My Tractor Forum banner
161 - 180 of 350 Posts
bruce, Your conversion on the WD45 looks great. I understand AC was developing the Snap coupler before Ferguson came up with the three point but as was often the case they stayed in R&D too long like their cotton picker. Snap Coupler could have been the standard and would have saved a lot of change over down time. Now it is just considered an oddity.
 
bruce, Your conversion on the WD45 looks great. I understand AC was developing the Snap coupler before Ferguson came up with the three point but as was often the case they stayed in R&D too long like their cotton picker. Snap Coupler could have been the standard and would have saved a lot of change over down time. Now it is just considered an oddity.
True Phil,

It didn't take much time to decide to switch over to the standard cat1 three point. Even the guy that gave me the tractor, who was the original owner, didn't have any snap coupler implements. He said he changed the implements over to 3 point so that he could use them on his other tractors (non AC).

BTW, I got the tractor for free. The owner said it hasn't run right in over ten years no matter what new tune up stuff he put on it. It always popped and backfired from the exhaust whenever he put even a little load on it. The day after he dropped it off in my driveway, I pulled the valve cover and noticed one of the valves were not moving. I pulled the rocker and took out the now badly bent push rod. Straightened it out to within a few thousandths, put it back in and the tractor has ran great ever since. I didn't have the heart to tell the guy. I just took everything apart and rebuilt the entire tractor. If the original owner came by, my plan was to tell him I used his tractor for parts for the rebuild of this one. He never stopped by.
 
Last Sunday . . . .

I had one of these $18 bolt-on receiver tubes, from Harbor freight Tools:
Image


And I needed a 3-pt. receiver hitch for my Bolens, so I scrounged around the garage, found a couple of Cat-0 pins, and some 1.5" sq. tube, and some flat bar, and I made this:
Image

Image
 
My neighbor gave me a front mount snow blade for a Simplicity tractor, but I all ready had one.
Decided to make a grader blade out of it.
Sandblasted off the old paint, and cut the blade into two pieces.
Image

After some cutting,bending & welding....
Image

Finished blade with dual 40 pound weights installed.
Image

You can push down with your feet, on the black rubber pads, for more "bite".
Image

Lift chain.
Image

All hitched up to the 1969 Simplicity 3112H Garden Tractor.
Image

These small blades do a fine job on driveways and other small jobs,
turns your tractor into a mini road grader.
Seen several on E-Bay sell in the $175 to $ 250 range.

Image


All for now.
-John :trink39:
 
Here is my home-made lawn roller.
I think this was either a large air cylinder or hydraulic cylinder.
Its about 5/8" thick and weighs 300 pounds for just the outside tube.
Cost $80.00 to get out of the junkyard.
Has an acess port, and its filled with silica sand (nice and dry) no rust
from water, weighs a lot more too.
Don't have any problems telling what has been rolled, and what hasn't been
with this thing.
If you run it on concrete, it will crush small rocks.
Image

Some old ball bearing pillow blocks were used here.
You can see how the 2" square tube was "beefed" up so I could tap
holes for the bearings.
Image

Finished with Rust-Olem 2 part urathane with epoxy primer underneath.
Image

Image

Here it is behind the '69 Simplicity tractor.
Image

-John :trink39:
 
cnc-me I agree with Steevo on the on the nice work . I was thinking though the roller is missing one item it needs a scraper blade to peel off material that gets stuck to it , perhhaps a extention to the frame beyond the pillow blocks to mount a strip of light gauge metal across back of the roller and hinged so it can lift if the roller is rolling in reverse should do the trick .
 
That big roller cnc made would just about flatten anything with a vibrator added.

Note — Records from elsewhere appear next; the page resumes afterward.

/-- Power-down at once, the warning latched and no drain (R365); a record that still waits is written before that of this fault
(R366). -/
def State.hardDown (s : State) (kind rail dir : Nat) : State :=
  let r := s.powerRecord kind rail dir
  let s := r.2
  let s := if s.pow.warn then
      let s := (match s.pow.rcd with | some old => s.writeRecord old | none => s)
      { s with pow := { s.pow with rcd := some r.1 } }
    else s.latchWarn r.1
  s.startDown

/-- RAIL_HARD_LIMIT (R365, R199). -/
def execRailHardLimit (n mv : Nat) (high : Bool) (s : State) : Res :=
  onRail n <|
    if n ≠ 0 ∧ (s.rail n).st ≠ .off ∧ (s.rail n).st ≠ .falling ∧ ¬ s.goingOff then
      .next (((s.setRail n { (s.rail n).sense mv with st := .outOfWindow }).holdFails n high).hardDown 5 n (boolNat high))
    else .next s

/-- VAON_LOST (R365, R368). -/
def execVaonLost (mv : Nat) (high : Bool) (s : State) : Res :=
  let r := (s.rail 0).sense mv
  let s := s.setRail 0 { r with st := .outOfWindow, faults := (r.faults + 1) % 65536 }
  if s.goingOff ∨ (s.pow.state = .p4 ∧ s.pow.sq ≠ .up) then .next s
  else .next (s.hardDown 8 0 (boolNat high))

/-- GRACE_EXPIRY (R364, R348): power-down begins and a drain still running is cut short. -/
def execGraceExpiry (s : State) : Res :=
  match s.pow.graceEnd with
  | some t => if s.pow.warn ∧ ¬ s.goingOff then .next (s.reachLocal t).startDown else .next s
  | none => .next s

/-- DRAIN_END (R245, R250): the drain set is in plates: cut plates, strands closed, superblocks, then power-down; a
dormancy entry ends here as well, with STATE 3 and the rails down to 3. -/
def execDrainEnd (s : State) : Res :=
  if s.goingOff ∨ ¬ s.drainReady then .next s
  else if s.vault.draining ∧ s.pow.warn then
    let s := s.finishVault 2
    .next ({ s with
      pow := { s.pow with drainDone := true }, vault := { s.vault with draining := false } }.startDown).serve
  else if s.vault.dormant ∧ s.pipeEmpty then
    let s := s.finishVault 3
    let s := { s with vault := { s.vault with dormant := false } }
    .next ((s.lanesDark.ppsoLow).startSeq .down .dormant (s.railsOn.filter (fun n => decide (3 ≤ n)))).serve
  else .next s

/-- PMBUS_POLL (R356). -/
def execPmbusPoll (n amps temp sw : Nat) (s : State) : Res :=
  onRail n <|
    if n = 0 then .next s
    else .next (s.setRail n { s.rail n with amps := amps % 65536, temp := temp % 256, sw := sw % 65536 })

/-! ## Inputs (R362, R363) -/

/-- PWR_REQ_RISE (Table 15.2, R359). -/
def execPwrReqRise (s : State) : Res :=
  let busy := s.pow.warn || s.goingOff
  let rested := match s.pow.lowSince with | some t => decide (t + ms (s.fld F.PS_TIMING_MIN_OFF) ≤ s.mono) | none => false
  .next { s with pow := { s.pow with
    pwrReq := true, lowSince := none, latchOn := s.pow.latchOn || (busy && !s.pow.pwrReq),
    upAllowed := s.pow.upAllowed || rested } }

/-- An input falls before the checkpoint: power-up goes on to it and an orderly power-down follows (Table 15.2). -/
def State.foretell (s : State) (kind : Nat) : State :=
  if s.pow.rcd.isSome then s
  else let r := s.powerRecord kind 15 0; { r.2 with pow := { r.2.pow with rcd := some r.1 } }

/-- PWR_REQ_FALL (R362, Table 15.2): the warning in P0, P1 and P2; in P3 power-down at once. -/
def execPwrReqFall (s : State) : Res :=
  let s := { s with pow := { s.pow with pwrReq := false, latchOn := false, lowSince := some s.mono } }
  if s.pow.warn ∨ s.goingOff then .next s
  else if s.pow.sq = .up ∧ s.pow.plan ≠ .wakeStandby then .next (s.foretell 1)
  else if s.pow.state = .p4 then .next s
  else if s.pow.state = .p3 then .next (s.foretell 1).startDown
  else .next (s.warn 1 15 0)

/-- PF_WARN_FALL (R362, Table 15.2). -/
def execPfWarnFall (s : State) : Res :=
  let s := { s with pow := { s.pow with pfWarnN := false } }
  if s.pow.warn ∨ s.goingOff then .next s
  else if s.pow.sq = .up ∧ s.pow.plan ≠ .wakeStandby then .next (s.foretell 2)
  else if s.pow.state = .p4 then .next s
  else .next (s.warn 2 15 0)

/-- PF_WARN_RISE (R362, Table 15.2): nothing is withdrawn; the record becomes a brownout return. -/
def execPfWarnRise (s : State) : Res :=
  .next { s with pow := { s.pow with
    pfWarnN := true,
    rcd := if s.pow.warn then s.pow.rcd.map (fun (r : PRec) => if r.kind = 2 then { r with kind := 3 } else r)
      else s.pow.rcd } }

/-! ## PS_CMD (R370) -/

/-- A sequence, a drain or another command is in progress. -/
def State.psBusy (s : State) : Bool :=
  s.pow.sq != .idle || s.pow.plan != .none || s.pow.warn || s.pow.cmd.isSome

/-- A command is refused or starts: its status is in PS_RES. -/
def State.psRes (s : State) (st : Status) : State := s.setFld F.PS_RES_STATUS 0 st.code

/-- The standby path of Table 15.5: admission stops, admitted writes are Placed, the fabric goes dark, and the channels
enter the hold; with no channel serving the hold is complete at once. -/
def State.standbyPath (s : State) : State :=
  let s := s.stopService
  let s := s.lanesDark.ppsoLow.tiersStop
  let s := { s with pow := { s.pow with plan := .standby } }
  if s.anyServing then { s with chan := { s.chan with held := true } }
  else s.startSeq .down .standby (s.railsOn.filter (fun n => [11, 10, 9, 7, 6].contains n))

/-- SELF_REFRESH_HOLD_DONE (R198): the DIMMs are in self-refresh; a warm reset may go on (R409), a standby entry switches
its rails. -/
def execSelfRefreshHoldDone (s : State) : Res :=
  if s.chan.held ∧ s.anyServing ∧ (s.pipeEmpty : Bool) then
    let s := s.holdChannels
    if s.core.inReset then .next { s with core := { s.core with holdDone := true } }
    else if s.pow.plan = .standby ∧ s.pow.sq = .idle then
      .next (s.startSeq .down .standby (s.railsOn.filter (fun n => [11, 10, 9, 7, 6].contains n)))
    else .next s
  else .next s
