-- ==== Sys2Proof/Machine/Views.lean ====
section
/-! DEFINITION. What the read-only fields read as that show a state held elsewhere: the Hallmark Table (R44, R45,
Tables 2.1 to 2.4) and the status registers of every class. -/

namespace Sys2Proof.Machine

/-! ## The Hallmark Table -/

/-- FLAGS of an entry (Table 2.3): PRESENT, FUSED_OFF, CFG_OFF, PATH_FABRIC, PATH_CHAIN, SECRET. -/
def State.hallFlags (s : State) (b : Blk) : Nat :=
  1 + boolNat (s.core.fusedOff.contains b.cls) * 2 + boolNat (s.core.cfgOff.contains b.cls) * 4 + boolNat b.fabric * 8 + boolNat b.chain * 16 +
    boolNat (b.cls == 0x91) * 32

/-- The four words of an entry (Table 2.2). -/
def State.hallEntry (s : State) (b : Blk) : List Nat :=
  [b.cls + 1 * 2 ^ 40, b.base + b.size * 2 ^ 32, b.count + b.expert * 2 ^ 32, s.hallFlags b]

/-- The stored word of a register: every field at its place. -/
def State.plainWord (s : State) (cls u off : Nat) : Nat :=
  (fieldsAt cls u off).foldl (fun n fi =>
    n + (if fi.1.acc = .wo then 0 else s.fldOf cls fi.1 u fi.2 * 2 ^ fi.1.lo)) 0

/-- The words of the table with CRC taken as zero (Table 2.1). -/
def State.hallWords (s : State) : List Nat :=
  [s.plainWord 0x01 0 0, s.plainWord 0x01 0 8, s.plainWord 0x01 0 16, 0] ++ blocks.flatMap s.hallEntry

/-- Is the table being rewritten (R45)? -/
def State.rewriting (s : State) : Bool := match s.core.rewriteEnd with | some t => decide (s.mono < t) | none => false

/-- Word i of the table: the header with its CRC, then the entries. SIGNATURE reads zero during the rewrite (R45). -/
def State.hallWord (s : State) (i : Nat) : Nat :=
  if i = 3 then crc32 (s.hallWords.flatMap (leBytes 8))
  else
    let w := s.hallWords.getD i 0
    if i = 0 ∧ s.rewriting then w / 2 ^ 32 * 2 ^ 32 else w

/-! ## Status registers -/

/-- How a field reads: class, unit, which of its registers, path. -/
abbrev Reader := State → Path → Nat → Nat → Nat → Nat

/-- Seconds left in the quiet period of a unit (BLK_FSTAT.QUIET_LEFT). -/
def State.quietLeft (s : State) (cls u : Nat) : Nat :=
  match SMap.look s.quiet (unitKey cls u) with
  | some t => min 255 (ceilDiv (t - s.mono) second)
  | none => 0

/-- The common registers (Tables 2.6, 17.3). -/
def views0 : List (Fld × Reader) :=
  [(F.BLK_ID_CLASS, fun _ _ cls _ _ => cls), (F.BLK_ID_UNIT, fun _ _ _ u _ => u),
   (F.BLK_ID_VER_MINOR, fun _ _ _ _ _ => 0), (F.BLK_ID_VER_MAJOR, fun _ _ _ _ _ => 1),
   (F.BLK_FSTAT_QUIET_LEFT, fun s _ cls u _ => s.quietLeft cls u)]

/-- Chain sequencers and command rings (Tables 3.1, 3.8). -/
def seqOr (s : State) (q d : Nat) (f : Seq → Nat) : Nat := match s.seq? q with | some x => f x | none => d

def viewsChain : List (Fld × Reader) :=
  [(F.SEQ_STATE_STATE, fun s _ _ u _ => s.seqState u),
   (F.SEQ_STATE_RING, fun s _ _ u _ => seqOr s u 0 Seq.ring), (F.SEQ_STATE_TAG, fun s _ _ u _ => seqOr s u 0 Seq.tag),
   (F.SEQ_STATE_LINK, fun s _ _ u _ => seqOr s u 0 Seq.pc),
   (F.RING_STAT_RUNNING, fun s _ _ u _ => s.running u), (F.RING_STAT_QUEUED, fun s _ _ u _ => s.queued u),
   (F.RING_STAT_CQ_WAIT, fun s _ _ u _ => boolNat (s.queued u != 0 && !s.slotFree u))]

/-- Lanes and ports (Tables 4.7 to 4.9). -/
def viewsFabric : List (Fld × Reader) :=
  [(F.LCAL_STAT_LANE, fun s _ _ u _ => (s.chord (u / 4)).lane),
   (F.LCAL_STAT_SHADOWING, fun s _ _ u _ => boolNat (s.chord (u / 4)).shadowing),
   (F.LCAL_STAT_ACTIVE, fun s _ _ u _ => boolNat (s.chord (u / 4)).active),
   (F.LCAL_STAT_BOUNDARY, fun s _ _ u _ => (s.time / s.calPeriod (u / 4) + 1) % 2 ^ 40),
   (F.PORT_CFG_MODE, fun s _ _ u _ => if s.isPort u then s.octetMode u else 0), (F.PORT_STAT_PLANE, fun _ _ _ u _ => planeOf u)]

/-- Packets parked and their KiB (TR_PARK). -/
def State.parkedBytes (s : State) : Nat :=
  (s.tr.parked.map (fun (k : Pkt) => k.data.length)).sum + (s.tr.parkedRoce.map (fun (k : Roce) => k.data.length)).sum

/-- Transport Engine and Window Unit (Tables 5.10, 6.7). -/
def viewsTransport : List (Fld × Reader) :=
  [(F.TR_PARK_PKTS, fun s _ _ _ _ => s.tr.parked.length + s.tr.parkedRoce.length),
   (F.TR_PARK_KIB, fun s _ _ _ _ => ceilDiv s.parkedBytes 1024),
   (F.TR_CACHE_CACHED, fun s _ _ _ _ => s.tr.cache.length), (F.TR_CACHE_PINNED, fun s _ _ _ _ => s.pinnedQps),
   (F.WIN_STAT_OPEN, fun s _ _ _ _ => s.openCount), (F.WIN_STAT_CACHED, fun s _ _ _ _ => s.wins.cache.length)]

Had a look one day at a home made vibrator that was just a small
Briggs with a steel pulley about 6" diameter that had lost the flanges on one side. He adjusted the vibration by engine speed. Seemed to me it would have been better to belt drive a shaft that had the pulley mounted on it. The engine could have been run a lot slower to get the same effect. That unit was used to shake rolled oats out of a dump bed. Got the job done.

Mike
 
That big roller cnc made would just about flatten anything with a vibrator added. Had a look one day at a home made vibrator that was just a small
Briggs with a steel pulley about 6" diameter that had lost the flanges on one side. He adjusted the vibration by engine speed. Seemed to me it would have been better to belt drive a shaft that had the pulley mounted on it. The engine could have been run a lot slower to get the same effect. That unit was used to shake rolled oats out of a dump bed. Got the job done.

Mike
Friend of mine used an old electric motor, with a couple of bearings and a
pulley, with a weight off center on it, for a vibrating power screed used in concrete work.